━━━ Given information

-- ==== Sys2Proof/Machine/Lp.lean ====
section
/-! DEFINITION. Line positions: encoders, the estimator and its prediction, angle event units and compare outputs (chapter 8). -/

namespace Sys2Proof.Machine

def State.setLp (s : State) (x : LpSt) : State := { s with lp := x }

def State.lpSrc (s : State) (l : Nat) : LpSrcSt := Tab.get s.lp.src l {}

def State.setLpSrc (s : State) (l : Nat) (x : LpSrcSt) : State := s.setLp { s.lp with src := Tab.set s.lp.src l x {} }

def State.aeSt (s : State) (u : Nat) : AeSt := Tab.get s.lp.aes u {}

def State.setAe (s : State) (u : Nat) (x : AeSt) : State := s.setLp { s.lp with aes := Tab.set s.lp.aes u x {} }

def State.cmp (s : State) (c : Nat) : CmpSt := Tab.get s.lp.cmps c {}

/-- Store a compare output; CSTAT.COUNT shows the length of its list. -/
def State.setCmp (s : State) (c : Nat) (x : CmpSt) : State :=
  (s.setLp { s.lp with cmps := Tab.set s.lp.cmps c x {} }).setF (R.cmp_CSTAT c) 8 0 x.list.length

/-! ## Registers -/

def State.lpKind (s : State) (l : Nat) : Nat := s.f (R.lpSrc_LPCFG l) 2 0

def State.lpLost (s : State) (l : Nat) : Bool := s.b (R.lpSrc_LPSTAT l) 2

/-- LP(k) (R265). -/
def State.lpk (s : State) (l : Nat) : W48 := s.rd48 (R.lpSrc_LPPOS_LO l)

/-- The velocity and acceleration, Q15.32 counts per cycle. -/
def State.lpVel (s : State) (l : Nat) : Int := (s.rd48 (R.lpSrc_LPVEL_LO l)).toInt
def State.lpAcc (s : State) (l : Nat) : Int := (s.rd48 (R.lpSrc_LPACC_LO l)).toInt

/-- Set v and a, with the bits of LPSTAT that follow them. -/
def State.setLpVel (s : State) (l : Nat) (v a : Int) : State :=
  let s := (s.wr48 (R.lpSrc_LPVEL_LO l) (w48 v)).wr48 (R.lpSrc_LPACC_LO l) (w48 a)
  (s.setB (R.lpSrc_LPSTAT l) 1 (v ≠ 0)).setB (R.lpSrc_LPSTAT l) 3 (v < 0)

def State.qeRetired (s : State) (q : Nat) : Bool := s.b (R.STATUS (P.qe q)) 3

/-- A source whose estimate can be extended: not OFF and not LOST (R262). -/
def State.lpLive (s : State) (l : Nat) : Bool := s.lpKind l ≠ 0 && !s.lpLost l

/-! ## The estimate (R264, R266) -/

/-- v·u + a·u²/2 for u = dt / T, in 2^-32 count, over the divisor 2·T². -/
def extend (v a dt tn : Int) : Int := 2 * v * dt * tn + a * dt * dt

/-- The estimate at dt ns after the sample, rounded to 2^-32 count. -/
def State.lpEst (s : State) (l : Nat) (dt : Int) : W64 :=
  let tn : Nat := s.tNs
  (s.lpSrc l).lam + BitVec.ofInt 64 (rndDiv (extend (s.lpVel l) (s.lpAcc l) dt tn) (2 * tn * tn))

/-- The estimate that extends a sample by v·u + a·u²/2, summed exactly and rounded once to 2^-16 count (R264, R266). -/
def lpRound (lam : W64) (v a dt : Int) (tn : Nat) : W48 := w48 (rndDiv (lam.toInt * (2 * tn * tn) + extend v a dt tn) (2 * tn * tn * 65536))

/-- A position of 2^-32 count rounded to 2^-16 count. -/
def lp16 (x : W64) : W48 := w48 (rndDiv x.toInt 65536)

/-- The line position estimated at a device time. -/
def State.lpAt (s : State) (l : Nat) (t : W48) : W48 :=
  if s.lpLive l then lpRound (s.lpSrc l).lam (s.lpVel l) (s.lpAcc l) (nsDiff t (s.lpSrc l).tl) s.tNs else s.lpk l

/-- The present estimate of source l. -/
def State.est (s : State) (l : Nat) : LpEst :=
  let e := s.lpSrc l
  { live := s.lpLive l, lpk := s.lpk l, lam := e.lam, tl := e.tl, v := s.lpVel l, a := s.lpAcc l, tk := s.tk, tn := s.tNs }

/-- Whether an estimate reaches x while moving in direction sg (1 or -1) at some time after d0 ns and at or before d1 ns from the cycle start. Times run
over the exact estimate: it starts short of x, and either ends at or beyond x or turns there. -/
def LpEst.reaches (e : LpEst) (x : W48) (sg d0 d1 : Int) : Bool :=
  let tn : Int := e.tn
  let base := nsDiff e.tk e.tl
  let v := sg * e.v
  let a := sg * e.a
  let diff := sg * (e.lam - BitVec.ofNat 64 (x.toNat * 65536)).toInt
  let f (d : Int) : Int := 2 * tn * tn * diff + extend v a (base + d) tn
  let v' (d : Int) : Int := v * tn + a * (base + d)
  f d0 < 0 && (f d1 ≥ 0 || (a < 0 && v' d0 > 0 && v' d1 < 0 && 2 * (-a) * diff + v * v ≥ 0))

/-- The least n below 2^fuel more than base for which p holds, given that p is monotone; the bound when there is none. -/
def leastFrom (p : Nat → Bool) (base : Nat) : Nat → Nat
  | 0 => base
  | k + 1 => if p (base + 2 ^ k - 1) then leastFrom p base k else leastFrom p (base + 2 ^ k) k

/-- The prediction of x in direction sg (R266), as a number of 2 ns ticks from the cycle start, within the cycle. d0: the time in ns from which it counts. -/
def LpEst.predict (e : LpEst) (x : W48) (sg d0 : Int) : Option Nat :=
  if sg = 0 || !e.live then none
  else
    let n := leastFrom (fun n => e.reaches x sg d0 (2 * n)) 0 17
    if 2 * n ≤ e.tn && e.reaches x sg d0 (2 * n) then some n else none

def State.lpPredict (s : State) (l : Nat) (x : W48) (sg d0 : Int) : Option Nat := (s.est l).predict x sg d0

/-- The estimate at dt ns after the cycle start, rounded to 2^-16 count. -/
def LpEst.at (e : LpEst) (dt : Int) : W48 :=
  if e.live then lpRound e.lam e.v e.a (nsDiff e.tk e.tl + dt) e.tn else e.lpk

/-! ## Angle event units (R268 to R272) -/

/-- A unit's page and index within it. -/
def aePg (u : Nat) : Nat := u / 128
def aeIx (u : Nat) : Nat := u % 128

def State.aeCfg (s : State) (u : Nat) : W32 := s.rd (R.ae_AECFG (aePg u) (aeIx u))
def aeStatAddr (u : Nat) : Nat := R.ae_AESTAT (aePg u) (aeIx u)
def State.aePend (s : State) (u : Nat) : Bool := s.b (aeStatAddr u) 0
def State.aeX (s : State) (u : Nat) : W48 := s.rd48 (R.ae_X_LO (aePg u) (aeIx u))

/-- The direction of a DIR code on a source: for either the sign of the velocity (R268). -/
def State.lpDir (s : State) (l dir : Nat) : Int := if dir = 1 then 1 else if dir = 2 then -1 else sgn (s.lpVel l)

/-- Whether an armed unit's time has come. -/
def State.aeReady (s : State) (u : Nat) : Bool :=
  let x := s.aeSt u
  s.aePend u && x.armAt ≤ s.now &&
  (x.due || (match x.at' with
    | some t => nsDiff s.nsNow t ≥ 0
    | none => false))

/-- Judge a pending unit (R270): at or behind LP(k) it fires at the arming time and is late; otherwise it is predicted, and armed when the prediction falls
before the next cycle start (R27). armAt: the instant its arming is complete (R267). An armed time that has passed stands (R28). -/
def State.aeJudge (s : State) (u : Nat) (armAt : Time) : State :=
  if !s.aePend u || s.aeReady u then s
  else
    let c := s.aeCfg u
    let l := fld c 2 1
    let sg := s.lpDir l (fld c 4 3)
    let x := s.aeX u
    let st := aeStatAddr u
    if sg ≠ 0 && sg * (x - s.lpk l).toInt ≤ 0 then
      (((s.setAe u { armAt := armAt, due := true, at' := none }).setB st 1 true).setB st 2 true).irqB (P.ae (aePg u)) 9
    else
      match s.lpPredict l x sg 0 with
      | some n =>
        let arm := 2 * n < s.tNs
        (s.setAe u { armAt := armAt, due := false, at' := if arm then some (s.tk + BitVec.ofNat 48 (2 * n)) else none }).setB st 1 arm
      | none => (s.setAe u { armAt := armAt, due := false, at' := none }).setB st 1 false

/-- The arming time of the present cycle, or now when it has passed (R267). -/
def State.armTime (s : State) : Time := max s.now (s.tau + nsT 320)

/-- A unit fires once at x, under its configuration c (R269). -/
def State.aeToken (s : State) (u : Nat) (x : W48) (c : W32) : State :=
  let st := aeStatAddr u
  let s := (s.inc st 31 16).postAsync 3 u x
  if bit c 5 then
    (s.hwSetBits (R.ae_AE_FIRED (aePg u) (aeIx u / 32)) (BitVec.ofNat 32 (2 ^ (aeIx u % 32)))).irqB (P.ae (aePg u)) 8
  else s

/-- X advances by n periods in direction sg. -/
def State.aeAdvance (s : State) (u n : Nat) (sg : Int) : State :=
  s.wr48 (R.ae_X_LO (aePg u) (aeIx u)) (s.aeX u + w48 (sg * n * fld (s.aeCfg u) 31 8 * 65536))

/-- A unit fires (R269) and, with a period, goes on (R271). -/
def State.aeFire (s : State) (u : Nat) : State :=
  let c := s.aeCfg u
  let st := aeStatAddr u
  let s := s.aeToken u (s.aeX u) c
  let per := fld c 31 8
  if per = 0 then ((s.setAe u {}).setB st 0 false).setB st 1 false
  else
    let l := fld c 2 1
    let sg := s.lpDir l (fld c 4 3)
    let s := s.aeAdvance u 1 sg
    let behind : Int := -(sg * (s.aeX u - s.lpk l).toInt)
    let s :=
      if behind > 0 then
        let s := s.aeToken u (s.aeX u) c
        let m := behind.toNat / (per * 65536) + 1
        (s.aeAdvance u m sg).inc st 15 8 (m - 1)
      else s
    (s.setAe u {}).aeJudge u (s.now + nsT 40)

/-- ANGLE_EVENT_FIRE (R269 to R271). -/
def execAngleEventFire (t : Time) (u : Fin 256) (s : State) : Host.Outcome State Fault Refusal :=
  let s := s.tick t
  .next (if s.aeReady u then s.aeFire u else s)

/-- A commit has set a unit's X or AECFG (R272): old is the state before it. A firing whose time has come fires the old X. -/
def State.aeCommit (s : State) (u : Nat) (old : State) : State :=
  let st := aeStatAddr u
  let s := if old.aeReady u then s.aeToken u (old.aeX u) (old.aeCfg u) else s
  let s := ((s.setB st 0 (bit (s.aeCfg u) 0)).setB st 2 false).setB st 1 false
  (s.setAe u {}).aeJudge u s.armTime

/-! ## Compare outputs (R275 to R282) -/

def State.cmpCfg (s : State) (c : Nat) : W32 := s.rd (R.cmp_CMPCFG c)
def State.cmpLp (s : State) (c : Nat) : Bool := bit (s.cmpCfg c) 1
def State.cmpSrc (s : State) (c : Nat) : Nat := fld (s.cmpCfg c) 4 2
def State.cmpMod (s : State) (c : Nat) : Bool := bit (s.cmpCfg c) 5 && !s.cmpLp c

/-- An output is stopped by its source (R282). -/
def State.cmpStopped (s : State) (c : Nat) : Bool := if s.cmpLp c then s.lpLost (s.cmpSrc c) else s.qeRetired (s.cmpSrc c)

/-- The count a QE output compares. -/
def State.cmpCount (s : State) (c : Nat) : W32 := s.rd (if s.cmpMod c then R.qe_ANG (s.cmpSrc c) else R.qe_POS (s.cmpSrc c))

/-- The direction of motion of an output's source: for LP the sign of the velocity, positive when it is 0 (R277). -/
def State.cmpMotion (s : State) (c : Nat) : Int :=
  if s.cmpLp c then (if s.lpVel (s.cmpSrc c) < 0 then -1 else 1) else if s.b (R.qe_QSTAT (s.cmpSrc c)) 3 then -1 else 1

━━━━━━

=== Exercise requirements ===
Which lines in the records contain the word "units"? Copy each one.

=== Written response ===
/-! DEFINITION. Line positions: encoders, the estimator and its prediction, angle event units and compare outputs (chapter 8). -/
/-! ## Angle event units (R268 to R272) -/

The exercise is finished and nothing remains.